**SUPPLIED DATA**:
/-- The effect of a command on everything but the queue. -/
def exec (i : Instr) (s : State) : Host.Outcome State Fault Refusal :=
  match i with
  | .rowBoundary x_i => Sys2Proof.Machine.execRowBoundary x_i s
  | .rowStreamStart => Sys2Proof.Machine.execRowStreamStart s
  | .syncOutPulseEnd => Sys2Proof.Machine.execSyncOutPulseEnd s
  | .tsStep => Sys2Proof.Machine.execTsStep s
  | .leaseExpiry r => Sys2Proof.Machine.execLeaseExpiry r s
  | .leaseRevoked r => Sys2Proof.Machine.execLeaseRevoked r s
  | .resourceRelease r => Sys2Proof.Machine.execResourceRelease r s
  | .pfwAsserted samples => Sys2Proof.Machine.execPfwAsserted samples s
  | .pfwDeasserted samples => Sys2Proof.Machine.execPfwDeasserted samples s
  | .pfwRecoveryTimeout => Sys2Proof.Machine.execPfwRecoveryTimeout s
  | .excCurrentLimit cl => Sys2Proof.Machine.execExcCurrentLimit cl s
  | .excShort cl kind => Sys2Proof.Machine.execExcShort cl kind s
  | .excRetry cl => Sys2Proof.Machine.execExcRetry cl s
  | .polarityCheckDone cl ok => Sys2Proof.Machine.execPolarityCheckDone cl ok s
  | .excRampDone cl => Sys2Proof.Machine.execExcRampDone cl s
  | .senseOpen cl neg => Sys2Proof.Machine.execSenseOpen cl neg s
  | .senseShort cl => Sys2Proof.Machine.execSenseShort cl s
  | .senseReversed cl => Sys2Proof.Machine.execSenseReversed cl s
  | .senseRestored cl => Sys2Proof.Machine.execSenseRestored cl s
  | .signalOpen ch neg => Sys2Proof.Machine.execSignalOpen ch neg s
  | .signalRestored ch => Sys2Proof.Machine.execSignalRestored ch s
  | .clamp ch => Sys2Proof.Machine.execClamp ch s
  | .modOverloadActive slice neg => Sys2Proof.Machine.execModOverloadActive slice neg s
  | .modOverloadClear slice => Sys2Proof.Machine.execModOverloadClear slice s
  | .pinOvervoltage cl => Sys2Proof.Machine.execPinOvervoltage cl s
  | .vfReversed die => Sys2Proof.Machine.execVfReversed die s
  | .vfOutOfRange die => Sys2Proof.Machine.execVfOutOfRange die s
  | .vfInRange die => Sys2Proof.Machine.execVfInRange die s
  | .vfCollapse die => Sys2Proof.Machine.execVfCollapse die s
  | .tedsScan h p => Sys2Proof.Machine.execTedsScan h p s
  | .tedsScanDone cl nodes => Sys2Proof.Machine.execTedsScanDone cl nodes s
  | .tedsRead h p => Sys2Proof.Machine.execTedsRead h p s
  | .tedsApply h p => Sys2Proof.Machine.execTedsApply h p s
  | .rotStepStart cl => Sys2Proof.Machine.execRotStepStart cl s
  | .rotPhaseEnd cl => Sys2Proof.Machine.execRotPhaseEnd cl s
  | .ladderGrant rg => Sys2Proof.Machine.execLadderGrant rg s
  | .rotCalDone cl => Sys2Proof.Machine.execRotCalDone cl s
  | .rotWindowEnd cl dTdt => Sys2Proof.Machine.execRotWindowEnd cl dTdt s
  | .rotDeferExpired cl => Sys2Proof.Machine.execRotDeferExpired cl s
  | .rotClearSuspect h p => Sys2Proof.Machine.execRotClearSuspect h p s
  | .auxResult die value => Sys2Proof.Machine.execAuxResult die value s
  | .regionSensorConversion temps => Sys2Proof.Machine.execRegionSensorConversion temps s
  | .tempStale die entry => Sys2Proof.Machine.execTempStale die entry s
  | .sync h p => Sys2Proof.Machine.execSync h p s
  | .syncIn => Sys2Proof.Machine.execSyncIn s
  | .firRead h p => Sys2Proof.Machine.execFirRead h p s
  | .calPoint h p => Sys2Proof.Machine.execCalPoint h p s
  | .calSolve h p => Sys2Proof.Machine.execCalSolve h p s
  | .calAbort h p => Sys2Proof.Machine.execCalAbort h p s
  | .phaseMeasure h p => Sys2Proof.Machine.execPhaseMeasure h p s
  | .skewMeasure h p => Sys2Proof.Machine.execSkewMeasure h p s
  | .fdtLearn h p => Sys2Proof.Machine.execFdtLearn h p s
  | .calDone => Sys2Proof.Machine.execCalDone s
  | .swatchStage h p => Sys2Proof.Machine.execSwatchStage h p s
  | .swatchStoreWritten ok => Sys2Proof.Machine.execSwatchStoreWritten ok s
  | .tbSnapshotCapture => Sys2Proof.Machine.execTbSnapshotCapture s
  | .tbIncrWrite n byHost w => Sys2Proof.Machine.execTbIncrWrite n byHost w s
  | .tbSlewWrite n byHost offset rate => Sys2Proof.Machine.execTbSlewWrite n byHost offset rate s
  | .tbSlewDone n => Sys2Proof.Machine.execTbSlewDone n s
  | .timeIncr h p => Sys2Proof.Machine.execTimeIncr h p s
  | .timeSlew h p => Sys2Proof.Machine.execTimeSlew h p s
  | .timeStepTb3 h p => Sys2Proof.Machine.execTimeStepTb3 h p s
  | .timeTod h p => Sys2Proof.Machine.execTimeTod h p s
  | .asymMeasure h p => Sys2Proof.Machine.execAsymMeasure h p s
  | .asymPhaseDone => Sys2Proof.Machine.execAsymPhaseDone s
  | .ptpSyncRx m => Sys2Proof.Machine.execPtpSyncRx m s
  | .ptpSyncForward port domain seq ingress correction => Sys2Proof.Machine.execPtpSyncForward port domain seq ingress correction s
  | .ptpSyncTx dom => Sys2Proof.Machine.execPtpSyncTx dom s
  | .ptpPdelayTx port => Sys2Proof.Machine.execPtpPdelayTx port s
  | .ptpPdelayRx port m => Sys2Proof.Machine.execPtpPdelayRx port m s
  | .ptpAnnounceTx dom => Sys2Proof.Machine.execPtpAnnounceTx dom s
  | .ptpAnnounceRx m => Sys2Proof.Machine.execPtpAnnounceRx m s
  | .ptpMgmtDrop port => Sys2Proof.Machine.execPtpMgmtDrop port s
  | .syncLossTimeout dom => Sys2Proof.Machine.execSyncLossTimeout dom s
  | .acqTimeout => Sys2Proof.Machine.execAcqTimeout s
  | .ppsInEdge stamp => Sys2Proof.Machine.execPpsInEdge stamp s
  | .ppsInLost => Sys2Proof.Machine.execPpsInLost s
  | .ppsOutRise => Sys2Proof.Machine.execPpsOutRise s
  | .ppsOutEnd => Sys2Proof.Machine.execPpsOutEnd s
  | .freqSourceLost => Sys2Proof.Machine.execFreqSourceLost s
  | .freqHoldoverEnd => Sys2Proof.Machine.execFreqHoldoverEnd s
  | .freqSourceChanged => Sys2Proof.Machine.execFreqSourceChanged s
  | .teArm h p => Sys2Proof.Machine.execTeArm h p s
  | .teDisarm h p => Sys2Proof.Machine.execTeDisarm h p s
  | .teFire n => Sys2Proof.Machine.execTeFire n s
  | .tePulseEnd n => Sys2Proof.Machine.execTePulseEnd n s
  | .tbTxqRead byHost => Sys2Proof.Machine.execTbTxqRead byHost s
  | .txqOverflow => Sys2Proof.Machine.execTxqOverflow s
  | .tsArm h p => Sys2Proof.Machine.execTsArm h p s
  | .tsDisarm h p => Sys2Proof.Machine.execTsDisarm h p s
  | .captureLogWrite => Sys2Proof.Machine.execCaptureLogWrite s
  | .skeinClosed id => Sys2Proof.Machine.execSkeinClosed id s
  | .capMarkSet h p => Sys2Proof.Machine.execCapMarkSet h p s
  | .capMarkClear h p => Sys2Proof.Machine.execCapMarkClear h p s
  | .capRewind h p => Sys2Proof.Machine.execCapRewind h p s
  | .skeinNext h p => Sys2Proof.Machine.execSkeinNext h p s
  | .skeinRead h p => Sys2Proof.Machine.execSkeinRead h p s
  | .kzCompress tag job input => Sys2Proof.Machine.execKzCompress tag job input s
  | .kzDecompress tag job input => Sys2Proof.Machine.execKzDecompress tag job input s
  | .kzJobDone decompressor => Sys2Proof.Machine.execKzJobDone decompressor s
  | .kzContextTimeout => Sys2Proof.Machine.execKzContextTimeout s
  | .linkModeTimeout port => Sys2Proof.Machine.execLinkModeTimeout port s
  | .blockLock port mode => Sys2Proof.Machine.execBlockLock port mode s
  | .helloTx port => Sys2Proof.Machine.execHelloTx port s
  | .hello port m => Sys2Proof.Machine.execHello port m s
  | .helloTimeout port => Sys2Proof.Machine.execHelloTimeout port s
  | .heldOutRetry port => Sys2Proof.Machine.execHeldOutRetry port s
  | .enum port next ringVer rootUid slow => Sys2Proof.Machine.execEnum port next ringVer rootUid slow s
  | .enumTimeout next => Sys2Proof.Machine.execEnumTimeout next s
  | .enumDone count ringVer topo uids slow => Sys2Proof.Machine.execEnumDone count ringVer topo uids slow s
  | .topology topo count linkUp order slow left => Sys2Proof.Machine.execTopology topo count linkUp order slow left s
  | .admitReq station rate row => Sys2Proof.Machine.execAdmitReq station rate row s
  | .admitRsp granted free => Sys2Proof.Machine.execAdmitRsp granted free s
  | .admitRspTimeout => Sys2Proof.Machine.execAdmitRspTimeout s
  | .zimirFrameRx port etherType uncorr fcsOk f => Sys2Proof.Machine.execZimirFrameRx port etherType uncorr fcsOk f s
  | .guaranteedFrameRx f => Sys2Proof.Machine.execGuaranteedFrameRx f s
  | .skeinFrameRx f => Sys2Proof.Machine.execSkeinFrameRx f s
  | .cmdFrameRx f => Sys2Proof.Machine.execCmdFrameRx f s
  | .rspFrameRx f => Sys2Proof.Machine.execRspFrameRx f s
  | .replayReq requester first count => Sys2Proof.Machine.execReplayReq requester first count s
  | .replayNak originator first count oldest => Sys2Proof.Machine.execReplayNak originator first count oldest s
  | .gapWaitExpiry originator seq => Sys2Proof.Machine.execGapWaitExpiry originator seq s
  | .replayExpired originator seq => Sys2Proof.Machine.execReplayExpired originator seq s
  | .replayWindowExpiry seq => Sys2Proof.Machine.execReplayWindowExpiry seq s
  | .beatTx port => Sys2Proof.Machine.execBeatTx port s
  | .beatRx port m => Sys2Proof.Machine.execBeatRx port m s
  | .beatMissed port => Sys2Proof.Machine.execBeatMissed port s
  | .linkDown port => Sys2Proof.Machine.execLinkDown port s
  | .beDropped port => Sys2Proof.Machine.execBeDropped port s
  | .frameCycleEnd => Sys2Proof.Machine.execFrameCycleEnd s
  | .feHeartbeat checkOk => Sys2Proof.Machine.execFeHeartbeat checkOk s
  | .feHeartbeatMissed agrees => Sys2Proof.Machine.execFeHeartbeatMissed agrees s
  | .feFence => Sys2Proof.Machine.execFeFence s
  | .feSwitch h p => Sys2Proof.Machine.execFeSwitch h p s
  | .feReset h p => Sys2Proof.Machine.execFeReset h p s
  | .feResetDone eng pass => Sys2Proof.Machine.execFeResetDone eng pass s
  | .feResyncDone eng => Sys2Proof.Machine.execFeResyncDone eng s
  | .feSelftestStep mismatch pct => Sys2Proof.Machine.execFeSelftestStep mismatch pct s
  | .pciePerst => Sys2Proof.Machine.execPciePerst s
  | .pcieConfigRequest offset => Sys2Proof.Machine.execPcieConfigRequest offset s
  | .hostLinkUp gen width mps reversed => Sys2Proof.Machine.execHostLinkUp gen width mps reversed s
  | .hostLinkDown => Sys2Proof.Machine.execHostLinkDown s
  | .hostLinkDegraded gen width => Sys2Proof.Machine.execHostLinkDegraded gen width s
  | .hostFlr => Sys2Proof.Machine.execHostFlr s
  | .registerWrite port offset data mem => Sys2Proof.Machine.execRegisterWrite port offset data mem s
  | .wideRegisterLowRead port offset size => Sys2Proof.Machine.execWideRegisterLowRead port offset size s
  | .msixUnmask v => Sys2Proof.Machine.execMsixUnmask v s
  | .qspiRead offset words => Sys2Proof.Machine.execQspiRead offset words s
  | .qspiWrite offset data mem => Sys2Proof.Machine.execQspiWrite offset data mem s
  | .qspiStatus => Sys2Proof.Machine.execQspiStatus s
  | .dmaStart n via desc => Sys2Proof.Machine.execDmaStart n via desc s
  | .dmaPause n => Sys2Proof.Machine.execDmaPause n s
  | .dmaResume n desc => Sys2Proof.Machine.execDmaResume n desc s
  | .dmaAbort n => Sys2Proof.Machine.execDmaAbort n s
  | .dmaPaused n data => Sys2Proof.Machine.execDmaPaused n data s
  | .dmaDescriptorDone n data next => Sys2Proof.Machine.execDmaDescriptorDone n data next s
  | .dmaReadError n data => Sys2Proof.Machine.execDmaReadError n data s
  | .dmaRrdWrite n v => Sys2Proof.Machine.execDmaRrdWrite n v s
  | .deliveryEntry f => Sys2Proof.Machine.execDeliveryEntry f s
  | .dmaThresholdTimeout n => Sys2Proof.Machine.execDmaThresholdTimeout n s
  | .dmaDrainRequest => Sys2Proof.Machine.execDmaDrainRequest s
  | .dmaPausedPower n data => Sys2Proof.Machine.execDmaPausedPower n data s
  | .dmaAbortPower n data => Sys2Proof.Machine.execDmaAbortPower n data s
  | .mbxPost port mask => Sys2Proof.Machine.execMbxPost port mask s
  | .mbxReadyClear port mask => Sys2Proof.Machine.execMbxReadyClear port mask s
  | .mbxTimeout port slot => Sys2Proof.Machine.execMbxTimeout port slot s
  | .nop h p => Sys2Proof.Machine.execNop h p s
  | .ident h p => Sys2Proof.Machine.execIdent h p s
  | .regRead h p => Sys2Proof.Machine.execRegRead h p s
  | .regWrite h p => Sys2Proof.Machine.execRegWrite h p s
  | .reset h p => Sys2Proof.Machine.execReset h p s
  | .patSet h p => Sys2Proof.Machine.execPatSet h p s
  | .patGet h p => Sys2Proof.Machine.execPatGet h p s
  | .patDiscard h p => Sys2Proof.Machine.execPatDiscard h p s
  | .commitAt h p => Sys2Proof.Machine.execCommitAt h p s
  | .commitCancel h p => Sys2Proof.Machine.execCommitCancel h p s
  | .patSave h p => Sys2Proof.Machine.execPatSave h p s
  | .patSaved slot => Sys2Proof.Machine.execPatSaved slot s
  | .patLoad h p => Sys2Proof.Machine.execPatLoad h p s
  | .ringReplay h p => Sys2Proof.Machine.execRingReplay h p s
  | .icClaim mgmt => Sys2Proof.Machine.execIcClaim mgmt s
  | .icComplete mgmt src => Sys2Proof.Machine.execIcComplete mgmt src s
  | .icMaskWrite mgmt n mask => Sys2Proof.Machine.execIcMaskWrite mgmt n mask s
  | .coreDoorbell fromMgmt => Sys2Proof.Machine.execCoreDoorbell fromMgmt s
  | .interruptSourcePend src level => Sys2Proof.Machine.execInterruptSourcePend src level s
  | .diEdge input level samples => Sys2Proof.Machine.execDiEdge input level samples s
  | .qWrite q words last => Sys2Proof.Machine.execQWrite q words last s
  | .qDrop q => Sys2Proof.Machine.execQDrop q s
  | .qFlush q => Sys2Proof.Machine.execQFlush q s
  | .qStale q => Sys2Proof.Machine.execQStale q s
  | .sealSwChange opened samples => Sys2Proof.Machine.execSealSwChange opened samples s
  | .lifecycleSet h p => Sys2Proof.Machine.execLifecycleSet h p s
  | .keyInstall h p => Sys2Proof.Machine.execKeyInstall h p s
  | .keyRevoke h p => Sys2Proof.Machine.execKeyRevoke h p s
  | .authChallenge h p => Sys2Proof.Machine.execAuthChallenge h p s
  | .nonceExpiry => Sys2Proof.Machine.execNonceExpiry s
  | .authLockoutEnd => Sys2Proof.Machine.execAuthLockoutEnd s
  | .auditRecordWrite readBackOk => Sys2Proof.Machine.execAuditRecordWrite readBackOk s
  | .auditTokenRefill code => Sys2Proof.Machine.execAuditTokenRefill code s
  | .trailRead h p => Sys2Proof.Machine.execTrailRead h p s
  | .trailClear h p => Sys2Proof.Machine.execTrailClear h p s
  | .trailCleared => Sys2Proof.Machine.execTrailCleared s
  | .debugSet h p => Sys2Proof.Machine.execDebugSet h p s
  | .metroId h p => Sys2Proof.Machine.execMetroId h p s
  | .updateBegin h p => Sys2Proof.Machine.execUpdateBegin h p s
  | .fwChrysalisReady => Sys2Proof.Machine.execFwChrysalisReady s
  | .updateWrite h p => Sys2Proof.Machine.execUpdateWrite h p s
  | .updateVerify h p => Sys2Proof.Machine.execUpdateVerify h p s
  | .fwVerifyDone => Sys2Proof.Machine.execFwVerifyDone s
  | .updateActivate h p => Sys2Proof.Machine.execUpdateActivate h p s
  | .logicPowerOnReset => Sys2Proof.Machine.execLogicPowerOnReset s
  | .castOn memoryOk feA feB => Sys2Proof.Machine.execCastOn memoryOk feA feB s
  | .resetNAssert railLost => Sys2Proof.Machine.execResetNAssert railLost s
  | .fieldDiePowerUp die => Sys2Proof.Machine.execFieldDiePowerUp die s
  | .isoLanesLocked die => Sys2Proof.Machine.execIsoLanesLocked die s
  | .isoLaneLost die lane => Sys2Proof.Machine.execIsoLaneLost die lane s
  | .isoLaneRetrained die lane => Sys2Proof.Machine.execIsoLaneRetrained die lane s
  | .pwrState h p => Sys2Proof.Machine.execPwrState h p s
  | .bindOff h p => Sys2Proof.Machine.execBindOff h p s
  | .bindOffDone => Sys2Proof.Machine.execBindOffDone s
  | .hlogRead h p => Sys2Proof.Machine.execHlogRead h p s
  | .wake src => Sys2Proof.Machine.execWake src s
  | .sentinelSample samples => Sys2Proof.Machine.execSentinelSample samples s
  | .rtcAlarm => Sys2Proof.Machine.execRtcAlarm s
  | .mgWake => Sys2Proof.Machine.execMgWake s
  | .mgRead block reg index => Sys2Proof.Machine.execMgRead block reg index s
  | .coreWatchdog mgmt => Sys2Proof.Machine.execCoreWatchdog mgmt s
  | .sensorUpdate vals => Sys2Proof.Machine.execSensorUpdate vals s
  | .sensorAlarmClear die => Sys2Proof.Machine.execSensorAlarmClear die s
  | .mdScrub r => Sys2Proof.Machine.execMdScrub r s
  | .hlogFlush => Sys2Proof.Machine.execHlogFlush s
  | .vaonLost => Sys2Proof.Machine.execVaonLost s
  | .powerStateChanged => Sys2Proof.Machine.execPowerStateChanged s
  | .debugAttached => Sys2Proof.Machine.execDebugAttached s
  | .announceReceiptTimeout dom => Sys2Proof.Machine.execAnnounceReceiptTimeout dom s
  | .syncCopyLost dom => Sys2Proof.Machine.execSyncCopyLost dom s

**TASK TO COMPLETE**:
For the records above, state how many lines contain "slice", and nothing more.

**EXPECTED ANSWER**:
2